Un livre sur Mélanie Cabay
À l’été 1994, Foglia couvrait la Coupe du monde de Soccer, qui se déroulait pour la première fois dans un pays où tout le monde se crisse du soccer. Moi aussi je me crissais du soccer, ce qui ne m’empêchait pas de lire tous les comptes rendus de Foglia. Ma mère était abonnée à La Presse, mais je ne me souviens pas l’avoir vue lire le journal. Elle faisait les mots croisés en déjeunant. En ce qui me concerne, j’épluchais le cahier des sports minutieusement, je connaissais la moyenne au bâton de chacun des frappeurs des Expos, et la moyenne de points mérités de chacun des lanceurs. Pour le reste, je me contentais de survoler les manchettes. Je ne lisais en entier que les articles qui parlaient de Mélanie Cabay.
À l’été 1994, je me demandais souvent qui avait tué Mélanie Cabay.
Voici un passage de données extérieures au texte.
-- ==== Sys2Proof/Word.lean ====
section
/-!
DEFINITION. Words, addresses and limits.

A WORD is an `Int` in a range, not a string of bits: 00_scope.md R8 and R12 state every rule on mathematical integers,
no instruction exposes a bit of a word (R8), and an instruction word is taken apart by its decimal digits (R11). The range
check is `Config.isWord` (notes/assumptions/1.md). An ADDRESS that has been checked is a `Nat`, the number of a cell
(20_memory.md R51); one that has not is an `Int`. The two core types stand under their own names everywhere, because the
decision procedures for linear arithmetic do not look through an abbreviation.
-/

namespace Sys2Proof

/-- A parameter of 00_scope.md R7 that is "an integer" or `inf`. -/
inductive Limit where
  | finite (n : Nat)
  | inf
deriving DecidableEq, Repr

/-- `n ≤ l`. -/
def Limit.allows : Limit → Nat → Bool
  | .finite l, n => decide (n ≤ l)
  | .inf, _ => true

/-- `n < l`. -/
def Limit.exceeds : Limit → Nat → Bool
  | .finite l, n => decide (n < l)
  | .inf, _ => true

end Sys2Proof
end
C'est avec sa verve habituelle que François Blais aborde de plein fouet un sujet difficile et douloureux, celui de la disparition de Mélanie Cabay, survenue le 22 juin 1994. En fait, la disparition et la mort de la jeune femme servent de prétexte à un récit hybride, qui allie enquête policière et réflexions personnelles. Devant la violence faite à des dizaines de jeunes femmes, devant l'incapacité des forces de l'ordre à résoudre ces crimes odieux, François Blais répond avec un mélange de vulnérabilité et de sens critique qui secouent le lecteur. Si les souvenirs de cet été 1994 permettent un voyage dans le temps à la François Blais, la nostalgie est ici teintée de douleur, voire de culpabilité. Ces jeunes femmes qui disparaissent, ces Mélanie, Kristina, Karine ou Rosiana, François Blais les ramène à notre mémoire, leur redonne vie quelques instants, le temps de se dire qu'elles auraient pu être ses sœurs, ses copines, ses professeures. L'enquête qu'a menée François Blais auprès des membres de la famille de Mélanie Cabay, les échanges qu'il a eus avec ses amies et amis, de même que ses lectures minutieuses de tout ce qui concerne ce douloureux épisode n'ont rien de voyeur ou d'opportuniste. Au contraire, la tendresse et la douceur que l'auteur manifeste pour Mélanie, et avec elle, envers toutes les jeunes filles évoquées, rappellent en fin de compte qu'au-delà des statistiques et des “cold cases” se dissimulent des vies remplies de sourires, de promesses et de quotidien heureux.